By Walt Kilcullen: Original article found here
After a stroke, some survivors experience paralysis of one arm along with a clenched fist. If a nerve is injured preventing that nerve from sending signals to a muscle or muscles, the result is paralysis and loss of muscle function. This result is virtually no use of the affected arm and hand, and, in some cases discomfort. When a nearby tendon is not effected, it may be possible to transfer a functional tendon from its original attachment to a new attachment restoring some use to the non-functioning area.
What exactly is hand tendon transfer surgery? Below the elbow, there are between forty and fifty muscles. When a muscle or muscles are neurologically destroyed due to the stroke, they can no longer signal the arm or hand to function. There are three major nerves in the hand: the ulnar nerve, the radial nerve, and the median nerve. When any of these are injured or destroyed, paralysis, loss of feeling, and clenched fist is the result.
How successful is hand tendon surgery? Hand tendon transfer may be successful in restoring some function to the hand or arm. In a 2008 study in the Netherlands (LC Heijnen et. al.) six patients were followed who had hand tendon transfer surgery for clenched fist.
After the surgery, all six could passively open their hands in a resting position, and some flexible movement was gained in each case. There were no complications after nineteen months and all six patients were still able to keep their hands open. There was also permanent improvement in pain reduction and hygiene.
I asked Dr. Andrew Elkwood how much success he has had doing this surgery. Dr. Elkwood practices plastic surgery at the Plastic Surgery Center in Shrewsbury, New Jersey. He is considered an expert in nerve reconstruction surgery for patients who have lost the use of a limb due to nerve damage.
He has also been featured on the T.V. show, “The Doctors.” Dr. Elkwood was reluctant to profile what a good tendon transfer surgical candidate looked like because diagnosis depends on so many factors, such as how many nerves and or muscles are damaged, and to what degree they are damaged. He stated, “I like to examine, evaluate, and then give my assessment as to the expected results of surgery.”
Dr. Elkwood also told me that the hand is more difficult than the arm to restore. After surgery, even if function cannot be restored, at the very least, the patient will be able to open the hand. “No one gains 100% of function but there are some who show great improvement, some who cannot be helped at all, and many who fall in between these two categories.”

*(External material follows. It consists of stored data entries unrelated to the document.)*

/-- A wing-creation block is well formed (R404). -/
def blockOk (bs : List Byte) : Bool :=
  let b0 := fld bs 0 1
  let banks := fld bs 1 1
  let resv := fld bs 4 4
  bs.length == 256 && bits b0 3 0 != 0 && bits b0 7 6 == 0 && [1, 2, 4, 8, 16, 32].contains banks && fld bs 2 2 == 0
    && decide (bits resv 4 0 ≤ 16) && bits resv 15 5 == 0 && decide (bits resv 25 16 ≤ 768) && bits resv 31 26 == 0
    && !(blkAlcs bs).isEmpty && fld bs 104 8 % 4096 == 0 && decide (fld bs 104 8 < 2 ^ 48)
    && regionsOk (blkRegions bs) && fld bs 176 8 % 4096 == 0
    && fld bs 184 8 % 65536 == 0 && decide (fld bs 184 8 + 2 ^ 24 ≤ 2 ^ 48) && fld bs 192 8 % 16 == 0 && decide (fld bs 192 8 < 2 ^ 48)
    && decide (fld bs 200 1 ≤ 15) && (bit b0 4 || fld bs 201 1 == 0) && fld bs 202 2 == 0 && fld bs 240 16 == 0

/-- The wing that a block describes. -/
def blkWing (bs : List Byte) : Wing :=
  let r := blkRegions bs
  { used := true, world := bits (fld bs 0 1) 3 0, party := bit (fld bs 0 1) 5, alcs := blkAlcs bs,
    codeBase := (nth (0, 0) r 0).1, codeLen := (nth (0, 0) r 0).2, dataBase := (nth (0, 0) r 1).1, dataLen := (nth (0, 0) r 1).2,
    privBase := (nth (0, 0) r 2).1, privLen := (nth (0, 0) r 2).2, s1root := fld bs 104 8,
    s2handle := BitVec.ofNat 128 (fld bs 112 16), tableFrames := [fld bs 104 8 / 65536], scrMax := fld bs 176 8,
    catIpa := fld bs 184 8, supvIpa := fld bs 192 8,
    resvSlots := bits (fld bs 4 4) 4 0, resvPages := bits (fld bs 4 4) 25 16 }

/-- The world that a block describes; a protected one has a key, a free value (R410). -/
def blkWorld (s : State) (bs : List Byte) : World :=
  { prot := bit (fld bs 0 1) 4, banks := fld bs 1 1, q := blkQuota bs,
    key := if bit (fld bs 0 1) 4 then some (Config.worldKey s.fresh) else none }

/-- Bank `b` of a core is free: no world's group there holds it. -/
def bankFree (s : State) (core b : Nat) : Bool :=
  (List.range 16).all fun w => match tlook s.banks (core * 16 + w) with
    | some base => !(decide (base ≤ b) && decide (b < base + (worldAt s w).banks))
    | none => true

/-- The lowest free aligned group of `n` banks on a core. -/
def freeBanks (s : State) (core n : Nat) : Option Nat :=
  ((List.range (32 / n)).map (· * n)).find? fun base => (List.range n).all fun i => bankFree s core (base + i)

/-- The bank groups of a world on the cores that a wing touches, those it lacks taken; none where a core has no room. -/
def takeBanks (s : State) (world n : Nat) : List Nat → Option State
  | [] => some s
  | c :: cs =>
    if (tlook s.banks (c * 16 + world)).isSome then takeBanks s world n cs
    else match freeBanks s c n with
      | some base => takeBanks { s with banks := tput s.banks (c * 16 + world) base } world n cs
      | none => none

/-- What the other worlds hold of a quota. -/
def otherWorlds (s : State) (world : Nat) (f : World → Nat) : Nat :=
  s.worlds.foldl (fun n e => if e.1 = world then n else n + f e.2) 0

/-- The memory-side ways of a world. -/
def mspWays (q : QuotaSpec) : BitVec 16 := q.msp.foldl (· ||| ·) 0

/-- Quotas cannot be granted to a world (R404, R408, R409, R411): a status, 0 where they can. -/
def quotaStatus (s : State) (world : Nat) (q : QuotaSpec) : Nat :=
  if 15 < otherWorlds s world (·.q.l2q) + q.l2q || q.l2q < q.l2p then 0x05
  else if s.worlds.any (fun e => e.1 ≠ world && mspWays e.2.q &&& mspWays q ≠ 0) then 0x06
  else if Config.stackCapacity < otherWorlds s world (·.q.budget) + q.budget then 0x07
  else 0

/-- More than one world would have a wing: the clock goes back to 850 MHz (R7). -/
def slowDown (s : State) : State :=
  if 1 < (liveWorlds s).length && (s.fast || s.clockChange == some true) then { s with clockChange := some false } else s

/-- The lowest wing number that is free. -/
def freeWing (s : State) : Option Nat := (List.range Config.wings).find? fun n => !(wingAt s n).used

/-- WING_CREATE on a block (R404, R405): the state with the wing's number, or a status. Where several statuses apply the
lowest is given. -/
def createWing (s : State) (bs : List Byte) : Except Nat (State × Nat) :=
  let g := blkWing bs
  let d := blkWorld s bs
  let first := (tlook s.worlds g.world).isNone
  if !blockOk bs then .error 0x01
  else if g.alcs.any fun a => (alcAt s a).wing.isSome || (alcAt s a).retired then .error 0x02
  else match freeWing s with
    | none => .error 0x03
    | some n =>
      let old := worldAt s g.world
      let s1 := if first then setWorld s g.world d else s
      match takeBanks s1 g.world d.banks (wingCores g), reserveCore (setWorld s g.world { old with banks := d.banks }) g with
      | some s2, some rc =>
        let st := if first then quotaStatus s g.world d.q
          else if old.prot ≠ d.prot ∨ old.banks ≠ d.banks ∨ old.q ≠ d.q then 0x08 else 0
        if st ≠ 0 then .error st
        else
          let s3 := g.alcs.foldl (fun s a => setAlc s a { alcAt s a with wing := some n }) s2
          .ok ({ slowDown (setWing s3 n { g with resvCore := rc, gen := s.nextSeq }) with nextSeq := s.nextSeq + 1 }, n)
      | _, _ => .error 0x04

/-- WING_CREATE (R404). -/
def execWingCreate (h : HostHdr) (block : List Byte) (s : State) : Out :=
  takeBytes s h 0x10 block fun s => match createWing s block with
    | .ok (s', n) => .next (reply s' h 0x10 0 n [])
    | .error st => refuse s h 0x10 st

/-- WING_DESTROY (R406): the completion comes when the wing is gone. -/
def execWingDestroy (h : HostHdr) (s : State) : Out :=
  takeMsg s h 0x11 fun s =>
    if (reqOf s h 0x11).isSome then .next s
    else if !wingLives s h.wing.toNat then refuse s h 0x11 0x03
    else
      let t := destroyWing s h.wing.toNat
      .next (if (wingAt t h.wing.toNat).run == .ending then await t h 0x11 0 .none else reply t h 0x11 0 0 [])

/-- A line of memory leaves the caches (R362, R367, R368, log 10): it is written back, or, in an unpinned recipe tile, the
tile is dropped; the strong-access records of its granules go with it (R251). -/
def evictLine (s : State) (line : Nat) : State :=
  let hit (w : Wing) : Option Nat := (w.recipes.find? fun e =>
    droppable e.2 && (tilePieces s w e.2).any fun pa => pa / 4096 == line / 32).map (·.1)
  let s := match s.wings.find? fun e => e.2.used && (hit e.2).isSome with
    | some e => match hit e.2 with
      | some id => tendBuilds (dropTile s e.1 id) e.1
      | none => s
    | none => cleanLine s line
  forgetStrong s line

/-- A line lies in a frame that a wing of the world maps, whatever its owner tag (R407). -/
def worldMaps (s : State) (world line : Nat) : Bool :=
  s.wings.any fun e => e.2.used && e.2.world == world && !(s2Inverse s e.2 (frameOf (128 * line))).isEmpty

/-- The lines of the droppable tiles of a world. -/
def tileLines (s : State) (world : Nat) : List Nat :=
  (s.wings.filter fun e => e.2.used && e.2.world == world).flatMap fun e =>
    (e.2.recipes.filter fun r => droppable r.2).flatMap fun r => (tilePieces s e.2 r.2).map (· / 128)

/-- The lines that the caches may hold for a world, of which something is known: those written since their last write-back, those
with the record of a strong access (R251), and its droppable tiles'. -/
def worldLines (s : State) (world : Nat) : List Nat :=
  let known : List Nat := (s.dirty.map fun e => e.1) ++ s.strong.map fun e => e.1 / 8
  (known.eraseDups.filter fun l => (tget 0 s.owners l).toNat == world || worldMaps s world l) ++ tileLines s world

/-- Ways leave a world (R412): the lines in them are written back, or dropped. Which lines lie there is a free choice; with no way
left, all do, and with no plaintext way every tile that may be dropped is (R368). -/
def leaveWays (s : State) (world : Nat) (q : QuotaSpec) : State :=
  let tiles := if (worldAt s world).prot && q.l2p == 0 then tileLines s world else []
  tick ((worldLines s world).foldl (fun t l =>
    if q.l2q == 0 || tiles.contains l || Config.freePick (s.fresh * 2 ^ 50 + l) % 2 = 0 then evictLine t l else t) s)

/-- A quota takes ways from a world: L2 ways, plaintext ways or memory-side ways (R412, R368). -/
def losesWays (old new : QuotaSpec) : Bool :=
  decide (new.l2q < old.l2q) || decide (new.l2p < old.l2p) || mspWays old &&& ~~~mspWays new != 0

/-- A world with new quotas: its budget holds from each stack's next window on (R412). -/
def newQuota (d : World) (q : QuotaSpec) : World :=
  { d with q := q, budgets := (List.range Config.dramStacks).map fun i => (i, (tlook d.budgets i).getD d.q.budget) }

/-- QUOTA (R405, R412). -/
def execQuota (h : HostHdr) (world : BitVec 4) (q : QuotaSpec) (s : State) : Out :=
  takeMsg s h 0x12 fun s =>
    let w := world.toNat
    let d := worldAt s w
    if !(liveWorlds s).contains w then refuse s h 0x12 0x03
    else if 15 < q.l2q || (!d.prot && q.l2p ≠ 0) || q.msp.length ≠ 16 then refuse s h 0x12 0x06
    else
      let st := quotaStatus s w q
      if st = 0 then
        let s := if losesWays d.q q then leaveWays s w q else s
        .next (reply (setWorld s w (newQuota d q)) h 0x12 0 0 [])
      else refuse s h 0x12 st

-- Stage-2 tables.

/-- A page that is locked for execution would lose its frame or RD, in whatever wing (R67). -/
def s2Breaks (s s' : State) : Bool :=
  s.wings.any fun e => e.2.used && (e.2.lockedIpa ++ e.2.unlocking.map (·.2)).any fun p =>
    s2Pa s' e.2 (p * 65536) true false != s2Pa s e.2 (p * 65536) false false

/-- STAGE2_TABLE_WRITE (R67, R226): the entry of the address in the wing's stage-2 table of the level. A locked frame is not written
(R66, R228). DESIGN CHOICE: where the levels above name no such table, or one outside DRAM (R15), STATUS 0x06 (log 8). -/
def execStage2TableWrite (h : HostHdr) (ipa : BitVec 48) (level : Nat) (entry : BitVec 64) (s : State) : Out :=
  takeForWing s h 0x13 fun s wing =>
    if level = 0 ∨ 4 < level then refuse s h 0x13 0x06
    else match s2TableFrom s ipa.toNat level 4 1 (s2Root (wingAt s wing)) with
      | none => refuse s h 0x13 0x06
      | some table =>
        let a := entryAt table level ipa.toNat
        let s' := writeMem s a (natLe 8 entry.toNat)
        if !entryInDram a then refuse s h 0x13 0x06
        else if writeLocked s a then refuse s h 0x13 0x03
        else if s2Breaks s s' then refuse s h 0x13 0x03 else .next (reply s' h 0x13 0 0 [])

-- Graphs and jobs (R419).

/-- The launch information of a node (R419, R390): a STATUS or the information. -/
def nodeInfo (s : State) (wing : Nat) (n : NodeSpec) : Except Nat LaunchInfo :=
  let w := wingAt s wing
  match hostCap s n.code, hostCap s n.args, hostCapOr0 s n.supv with
  | some code, some args, some supv =>
    match parseGeom n.geom.toNat n.res.toNat with
    | none => .error 0x06
    | some (i, nsrc) =>
      if nsrc ≠ 0 || n.dixb.toNat / 2 ^ 48 ≠ 0 || n.privsz.toNat % 4096 ≠ 0 || n.privsz.toNat < 48 * i.ddepth || 46 < n.prio
        || n.recSize < 16 || 256 < n.recSize || n.recSize % 16 ≠ 0 || n.count < 1 || 256 < n.count || n.capacity < n.count
        || 65535 < n.timer || launchSize i ≠ 1 then .error 0x06
      else if !sentryCap code w.world || !plainCap args w.world [pLD] || !supvOk supv w.world
        || capTop args - capBase args < (256 * n.count : Nat) then .error 0x01
      else if !fitsWing s w i then .error 0x02
      else .ok { i with code := code, args := args, supv := if supv = {} then none else some supv, seed := n.seed,
                        dixb := BitVec.ofNat 48 n.dixb.toNat, privsz := n.privsz.toNat, prio := n.prio, idem := n.idem }
  | _, _, _ => .error 0x01

/-- The bytes of record storage that the nodes of a hub die hold (R390). -/
def dieBytes (s : State) (die : Nat) : Nat :=
  s.nodes.foldl (fun n e => if e.2.used && e.1 / 1024 == die then n + e.2.capacity * e.2.recSize else n) 0

/-- The lowest free node on a hub die with room for a bin. -/
def freeNode (s : State) (size : Nat) : Option Nat :=
  (List.range 4096).find? fun n => !(nodeAt s n).used && decide (dieBytes s (n / 1024) + size ≤ 2 ^ 24)

/-- Allots the nodes of a graph: the state with their numbers. -/
def allotNodes (s : State) (graph : Nat) : List (NodeSpec × LaunchInfo) → Option (State × List Nat)
  | [] => some (s, [])
  | (n, i) :: ns => match freeNode s (n.capacity * n.recSize) with
    | none => none
    | some k =>
      let x : Node := { used := true, gen := (nodeAt s k).gen + 1, graph := graph, recSize := n.recSize, count := n.count, capacity := n.capacity, timer := n.timer, info := i }
      match allotNodes (setNode s k x) graph ns with
      | none => none
      | some (s', ks) => some (s', k :: ks)

/-- The sealed capability of a node (R419): OTYPE 2 with ENQ, its ADDR and bounds at the node's number, with its generation
above it (log 13). -/
def nodeCap (n gen world : Nat) : Cap :=
  let a := n % 65536 + gen % 2 ^ 32 * 65536
  mkCap a a a (2 ^ pENQ) 2 world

Tendon Transfer Surgery for Foot Drop
Seven years ago, Sandy Smethers, a stroke survivor that I was mentoring (and still am), was recommended by a neurologist to consider tendon transfer for her drop foot. We went to Pennsylvania University Hospital in Philadelphia to see Dr. Maryann Keenan, an orthopedic surgeon.
Dr. Keenan recommended tendon transfer surgery and she performed it shortly after our visit. Sandy’s surgery was only partly successful. Her foot was restored to a more normal position, but she still walks with a brace and a considerable limp. Her balance improved and she walks freely without a cane,
Foot drop, or drop foot has many causes and varied symptoms. A stroke survivor who has foot drop as a result of a stroke has difficulty lifting the front of the foot. As a result, the patient may drag the affected foot on the ground making walking difficult. Many patients will trip with a drop foot.
To compensate, one may raise the thigh unusually high, and may swing the affected foot out to the side to avoid lifting the thigh upward. The immediate aid is to wear a brace from the upper calf, down past the ankle extending under the entire foot. This will keep the foot in a normal position.
I was able to reach podiatric foot and ankle surgeon, Dr. Lawrence DiDomenico by telephone. Dr. DiDomenico is a podiatric physician and surgeon at the Ankle and Footcare Center in Youngstown, Ohio. Dr. DiDomenico stated,”withclassic foot drop, the common peroneal nerve is affected and leads to anterior and lateral (front and outside muscles of the leg) muscle group weakness which controls the foot.”
Diagnosis of the cause is imperative as that will determine the course of treatment. Dr.DiDomenico told me that treatment options for foot drop include prescribing a brace, gait training, physical therapy, and tendon transfer surgery.
You, as a patient must discuss these options with your podiatric surgeon or orthopedic surgeon. But once the diagnosis calls for tendon transfer, the tendon transfer surgery is performed with the goal of restoring the function of the foot and ankle to a more normal anatomical alignment so that the patient can walk on the sole of the foot with the heel touching the ground, improving gait and balance when walking in a shoe and without a brace.
Dr. DiDomenico told me that the large majority of tendon transfers for foot drop are done by podiatric surgeons and orthopedic surgeons that have an expertise and interest in foot and ankle surgery. “The surgery involves rerouting the posterior tibial tendon, a tendon that functions well from the back of the leg, and transferring it to the front of the leg and connecting it to the top of the foot. This compensates for the loss of muscle function in the front of the leg as a result of the stroke. Although 100% improvement is not expected, between 40% and 50% is typical.”